Work task
Transcribe all the entries that follow, leaving nothing out.

Materials provided
-- ==== Sys2Proof/Machine/Mirror.lean ====
section
/-! DEFINITION. What passes through mirror RAM: records, pulse deliveries, tick-set blocks, totals, output state and carried
state, as sent and as read (R20, R159, R367 to R370, R376; inner layouts log 20), and the commands that send as they land. -/

namespace Sys2Proof.Machine

/-! Blocks as sent. -/

/-- This device sends its records and totals to its partner: the active one, and both during a handover (R20, R376). -/
def mirrorSends (s : State) : Bool := pairEn s && s.pair.linkUp && (s.pair.active || hoOpen s)

/-- A block sent in frames of at most 64 payload bytes, from a mirror RAM offset upward; `fuel` frames. -/
def pairBlock (typ : Nat) : Nat → Nat → List Byte → State → State
  | 0, _, _, s => s
  | n + 1, maddr, bs, s =>
    if bs.isEmpty then s
    else pairBlock typ n (maddr + 64) (bs.drop 64) (pairSend typ maddr (padTo ((min bs.length 64 + 3) / 4 * 4) 0 (bs.take 64)) s)

/-- A block of at most 4 KiB sent. -/
def pairBlockAll (typ maddr : Nat) (bs : List Byte) (s : State) : State := pairBlock typ 64 maddr bs s

/-- A block of unknown layout after its tick number and length. -/
def tagged (n : Nat) (bs : List Byte) : List Byte := leBytes 8 n ++ leBytes 4 bs.length ++ bs

/-- The body of a tagged block at an offset, when it is of tick `n`. -/
def taggedAt (s : State) (a size n : Nat) : Option (List Byte) :=
  match mirrorRead s a size with
  | none => none
  | some bs => if leAt bs 0 8 = n && 0 < leAt bs 8 4 then some ((bs.drop 12).take (leAt bs 8 4)) else none

/-! Records (R322, R367). -/

/-- Position in its converter's stream of a record in its buffer. -/
def recPos (s : State) (r : Rec) : Nat :=
  let x := getConv s r.buf
  (if r.idx < x.widx then x.wrap else x.wrap - 1) * bufLen s r.buf + r.idx

/-- Mirror RAM offset of a record of converter `n` at position `p`. -/
def recSlot (n p : Nat) : Nat := 0x700 * n + 16 * (p % 112)

/-- Key of slot `k` of converter `n`'s ring in the pair agent's table of received records. -/
def slotKey (n k : Nat) : Nat := 112 * n + k

/-- A RECORD frame stored in ring slot `k` of converter `n`: the record takes the next number that ends on that slot, so that
slots passed by frames that were lost keep their old records' numbers (R367, R369). -/
def noteSlot (n k : Nat) (s : State) : State :=
  let c := match s.pair.recNext.find? fun e => e.1 = n with
    | some e => e.2 + (k + 112 - e.2 % 112) % 112
    | none => k
  { s with pair := { s.pair with recAt := tput s.pair.recAt (slotKey n k) c, recNext := tput s.pair.recNext n (c + 1) } }

/-- A RECORD payload stored at mirror RAM offset `a`: the ring slots it fills. -/
def noteRecords (a len : Nat) (s : State) : State :=
  if a < 0x7000 then
    (List.range (len / 16)).foldl (fun t i =>
      let b := a + 16 * i
      if b < 0x7000 then noteSlot (b / 0x700) (b % 0x700 / 16) t else t) s
  else s

/-- The distance of a converter's received numbers from the sender's positions is learnt from the first block that names one
of its records, and anew where a position lies beyond every record received. DEDUCED (log 77). -/
def alignRing (n p : Nat) (s : State) : State :=
  let at_ := tget (fun _ => 0) s.pair.recAt (slotKey n (p % 112))
  let next := tget (fun _ => 0) s.pair.recNext n
  let known := match s.pair.recBase.find? fun e => e.1 = n with
    | some e => decide (p < next + e.2 + 112)
    | none => false
  if known || !(s.pair.recAt.any fun e => e.1 = slotKey n (p % 112)) then s
  else { s with pair := { s.pair with recBase := tput s.pair.recBase n (p - at_) } }

/-- Mirror RAM holds the record of position `p` of converter `n`: its slot was filled by that record, not by one 112 positions
before or after it (R369). -/
def holdsRec (s : State) (n p : Nat) : Bool :=
  match s.pair.recAt.find? (fun e => e.1 = slotKey n (p % 112)), s.pair.recBase.find? (fun e => e.1 = n) with
  | some a, some b => a.2 + b.2 == p
  | _, _ => false

/-- The record of a position; none where mirror RAM does not hold it (R369). -/
def mirrorRec (s : State) (n p : Nat) (puls : Option (Word × Word × Bool)) : Option Rec :=
  match mirrorRead s (recSlot n p) 16 with
  | none => none
  | some bs =>
    if !holdsRec s n p then none
    else some { code := BitVec.ofNat 32 (leAt bs 0 4), tag := BitVec.ofNat 32 (leAt bs 4 4), count := 0, time := leAt bs 8 8, puls := puls
                stale := false, buf := n, idx := 0, wrote := 0 }

/-- RESULT_DMA_WRITE (R16): the oldest record for buffer `n` arrives; `fits` false when its crossing queue overflows (R401);
a record of a buffer since reset is written nowhere (R139). The pair agent copies a record as it lands (R367). -/
def execResultDmaWrite (n : Conv) (fits : Bool) (s : State) : Host.Outcome State Fault Refusal :=
  match (getConv s n).fifo with
  | [] => done s
  | r :: rest =>
    let t := updConv n (fun x => { x with fifo := rest }) s
    if !logicUp t then done t
    else if !fits then done (crossingFull 1 t)
    else
      let t := setReg (aConv n 0x0A) r.code (setReg (aConv n 0x0B) r.tag t)
      let p := dmaCount t n
      let t := if r.stale then discard n t
        else if bufLen t n = 0 then t
        else
          let u := placeRec n r t
          if mirrorSends u then pairSend 3 (recSlot n p) (recBytes r) u else u
      let t := if isInput r then monitorRec (n / 2) r t else t
      done (sampleTake (4 * (n / 2) + tagCh r.tag) r t)

/-- Mirror RAM offset of a channel's delivery in the area of tick `n` (R367). -/
def delivSlot (n g : Nat) : Nat := 0x7800 + 0x400 * (n % 2) + 32 * g

/-- A delivery as the pair agent copies it (log 20). -/
def delivBytes (d : Deliv) : List Byte :=
  leBytes 4 d.edges ++ leBytes 8 d.first ++ leBytes 8 d.last ++ leBytes 4 (b2n d.high) ++ leBytes 4 d.idx

/-- The delivery of an index in a channel's slot of either tick parity. -/
def mirrorDeliv (s : State) (g i : Nat) : Option Deliv :=
  let at_ (p : Nat) : Option Deliv := match mirrorRead s (delivSlot p g) 28 with
    | some bs =>
      if leAt bs 24 4 = i then
        some { idx := i, edges := leAt bs 0 4, first := leAt bs 4 8, last := leAt bs 12 8, high := leAt bs 20 4 ≠ 0 }
      else none
    | none => none
  match at_ 0 with
  | some d => some d
  | none => at_ 1

/-- PULSE_DELIVERY (R44): the edges counted since the last delivery leave the hall for the next tick set, with the level
that R456 samples at the tick boundary; the pair agent copies the delivery (R367). One that finds the hall's queue full is dropped
(R401). -/
def execPulseDelivery (h : Hall) (ch : Chan) (r : PulseReport) (s : State) : Host.Outcome State Fault Refusal :=
  hallDo h (fun t =>
    if modeOf t h ch = 4 then
      let x := getChan t h ch
      let d : Deliv :=
        { idx := (x.delivN + 1) % 2 ^ 32, edges := x.acc, first := x.accFirst, last := x.accLast, high := bit x.stat 10 }
      let u := updChan h ch (fun y => { y with
        level := r.level, deliv := if r.fits then y.deliv ++ [d] else y.deliv, delivN := d.idx, acc := 0 }) t
      if !r.fits then (if logicUp u then crossingFull 1 u else u)
      else if mirrorSends u then pairSend 3 (delivSlot (tickOf u.time.ring + 1) (4 * h.val + ch.val)) (delivBytes d) u
      else u
    else t) s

Written solution
-- ==== Sys2Proof/Machine/Mirror.lean ====
section
/-! DEFINITION. What passes through mirror RAM: records, pulse deliveries, tick-set blocks, totals, output state and carried
state, as sent and as read (R20, R159, R367 to R370, R376; inner layouts log 20), and the commands that send as they land. -/

namespace Sys2Proof.Machine

/-! Blocks as sent. -/

/-- This device sends its records and totals to its partner: the active one, and both during a handover (R20, R376). -/
def mirrorSends (s : State) : Bool := pairEn s && s.pair.linkUp && (s.pair.active || hoOpen s)

/-- A block sent in frames of at most 64 payload bytes, from a mirror RAM offset upward; `fuel` frames. -/
def pairBlock (typ : Nat) : Nat → Nat → List Byte → State → State
  | 0, _, _, s => s
  | n + 1, maddr, bs, s =>
    if bs.isEmpty then s
    else pairBlock typ n (maddr + 64) (bs.drop 64) (pairSend typ maddr (padTo ((min bs.length 64 + 3) / 4 * 4) 0 (bs.take 64)) s)

/-- A block of at most 4 KiB sent. -/
def pairBlockAll (typ maddr : Nat) (bs : List Byte) (s : State) : State := pairBlock typ 64 maddr bs s

/-- A block of unknown layout after its tick number and length. -/
def tagged (n : Nat) (bs : List Byte) : List Byte := leBytes 8 n ++ leBytes 4 bs.length ++ bs

/-- The body of a tagged block at an offset, when it is of tick `n`. -/
def taggedAt (s : State) (a size n : Nat) : Option (List Byte) :=
  match mirrorRead s a size with
  | none => none
  | some bs => if leAt bs 0 8 = n && 0 < leAt bs 8 4 then some ((bs.drop 12).take (leAt bs 8 4)) else none

/-! Records (R322, R367). -/

/-- Position in its converter's stream of a record in its buffer. -/
def recPos (s : State) (r : Rec) : Nat :=
  let x := getConv s r.buf
  (if r.idx < x.widx then x.wrap else x.wrap - 1) * bufLen s r.buf + r.idx

/-- Mirror RAM offset of a record of converter `n` at position `p`. -/
def recSlot (n p : Nat) : Nat := 0x700 * n + 16 * (p % 112)

/-- Key of slot `k` of converter `n`'s ring in the pair agent's table of received records. -/
def slotKey (n k : Nat) : Nat := 112 * n + k

/-- A RECORD frame stored in ring slot `k` of converter `n`: the record takes the next number that ends on that slot, so that
slots passed by frames that were lost keep their old records' numbers (R367, R369). -/
def noteSlot (n k : Nat) (s : State) : State :=
  let c := match s.pair.recNext.find? fun e => e.1 = n with
    | some e => e.2 + (k + 112 - e.2 % 112) % 112
    | none => k
  { s with pair := { s.pair with recAt := tput s.pair.recAt (slotKey n k) c, recNext := tput s.pair.recNext n (c + 1) } }

/-- A RECORD payload stored at mirror RAM offset `a`: the ring slots it fills. -/
def noteRecords (a len : Nat) (s : State) : State :=
  if a < 0x7000 then
    (List.range (len / 16)).foldl (fun t i =>
      let b := a + 16 * i
      if b < 0x7000 then noteSlot (b / 0x700) (b % 0x700 / 16) t else t) s
  else s

/-- The distance of a converter's received numbers from the sender's positions is learnt from the first block that names one
of its records, and anew where a position lies beyond every record received. DEDUCED (log 77). -/
def alignRing (n p : Nat) (s : State) : State :=
  let at_ := tget (fun _ => 0) s.pair.recAt (slotKey n (p % 112))
  let next := tget (fun _ => 0) s.pair.recNext n
  let known := match s.pair.recBase.find? fun e => e.1 = n with
    | some e => decide (p < next + e.2 + 112)
    | none => false
  if known || !(s.pair.recAt.any fun e => e.1 = slotKey n (p % 112)) then s
  else { s with pair := { s.pair with recBase := tput s.pair.recBase n (p - at_) } }

/-- Mirror RAM holds the record of position `p` of converter `n`: its slot was filled by that record, not by one 112 positions
before or after it (R369). -/
def holdsRec (s : State) (n p : Nat) : Bool :=
  match s.pair.recAt.find? (fun e => e.1 = slotKey n (p % 112)), s.pair.recBase.find? (fun e => e.1 = n) with
  | some a, some b => a.2 + b.2 == p
  | _, _ => false

/-- The record of a position; none where mirror RAM does not hold it (R369). -/
def mirrorRec (s : State) (n p : Nat) (puls : Option (Word × Word × Bool)) : Option Rec :=
  match mirrorRead s (recSlot n p) 16 with
  | none => none
  | some bs =>
    if !holdsRec s n p then none
    else some { code := BitVec.ofNat 32 (leAt bs 0 4), tag := BitVec.ofNat 32 (leAt bs 4 4), count := 0, time := leAt bs 8 8, puls := puls
                stale := false, buf := n, idx := 0, wrote := 0 }

/-- RESULT_DMA_WRITE (R16): the oldest record for buffer `n` arrives; `fits` false when its crossing queue overflows (R401);
a record of a buffer since reset is written nowhere (R139). The pair agent copies a record as it lands (R367). -/
def execResultDmaWrite (n : Conv) (fits : Bool) (s : State) : Host.Outcome State Fault Refusal :=
  match (getConv s n).fifo with
  | [] => done s
  | r :: rest =>
    let t := updConv n (fun x => { x with fifo := rest }) s
    if !logicUp t then done t
    else if !fits then done (crossingFull 1 t)
    else
      let t := setReg (aConv n 0x0A) r.code (setReg (aConv n 0x0B) r.tag t)
      let p := dmaCount t n
      let t := if r.stale then discard n t
        else if bufLen t n = 0 then t
        else
          let u := placeRec n r t
          if mirrorSends u then pairSend 3 (recSlot n p) (recBytes r) u else u
      let t := if isInput r then monitorRec (n / 2) r t else t
      done (sampleTake (4 * (n / 2) + tagCh r.tag) r t)

/-- Mirror RAM offset of a channel's delivery in the area of tick `n` (R367). -/
def delivSlot (n g : Nat) : Nat := 0x7800 + 0x400 * (n % 2) + 32 * g

/-- A delivery as the pair agent copies it (log 20). -/
def delivBytes (d : Deliv) : List Byte :=
  leBytes 4 d.edges ++ leBytes 8 d.first ++ leBytes 8 d.last ++ leBytes 4 (b2n d.high) ++ leBytes 4 d.idx

/-- The delivery of an index in a channel's slot of either tick parity. -/
def mirrorDeliv (s : State) (g i : Nat) : Option Deliv :=
  let at_ (p : Nat) : Option Deliv := match mirrorRead s (delivSlot p g) 28 with
    | some bs =>
      if leAt bs 24 4 = i then
        some { idx := i, edges := leAt bs 0 4, first := leAt bs 4 8, last := leAt bs 12 8, high := leAt bs 20 4 ≠ 0 }
      else none
    | none => none
  match at_ 0 with
  | some d => some d
  | none => at_ 1

/-- PULSE_DELIVERY (R44): the edges counted since the last delivery leave the hall for the next tick set, with the level
that R456 samples at the tick boundary; the pair agent copies the delivery (R367). One that finds the hall's queue full is dropped
(R401). -/
def execPulseDelivery (h : Hall) (ch : Chan) (r : PulseReport) (s : State) : Host.Outcome State Fault Refusal :=
  hallDo h (fun t =>
    if modeOf t h ch = 4 then
      let x := getChan t h ch
      let d : Deliv :=
        { idx := (x.delivN + 1) % 2 ^ 32, edges := x.acc, first := x.accFirst, last := x.accLast, high := bit x.stat 10 }
      let u := updChan h ch (fun y => { y with
        level := r.level, deliv := if r.fits then y.deliv ++ [d] else y.deliv, delivN := d.idx, acc := 0 }) t
      if !r.fits then (if logicUp u then crossingFull 1 u else u)
      else if mirrorSends u then pairSend 3 (delivSlot (tickOf u.time.ring + 1) (4 * h.val + ch.val)) (delivBytes d) u
      else u
    else t) s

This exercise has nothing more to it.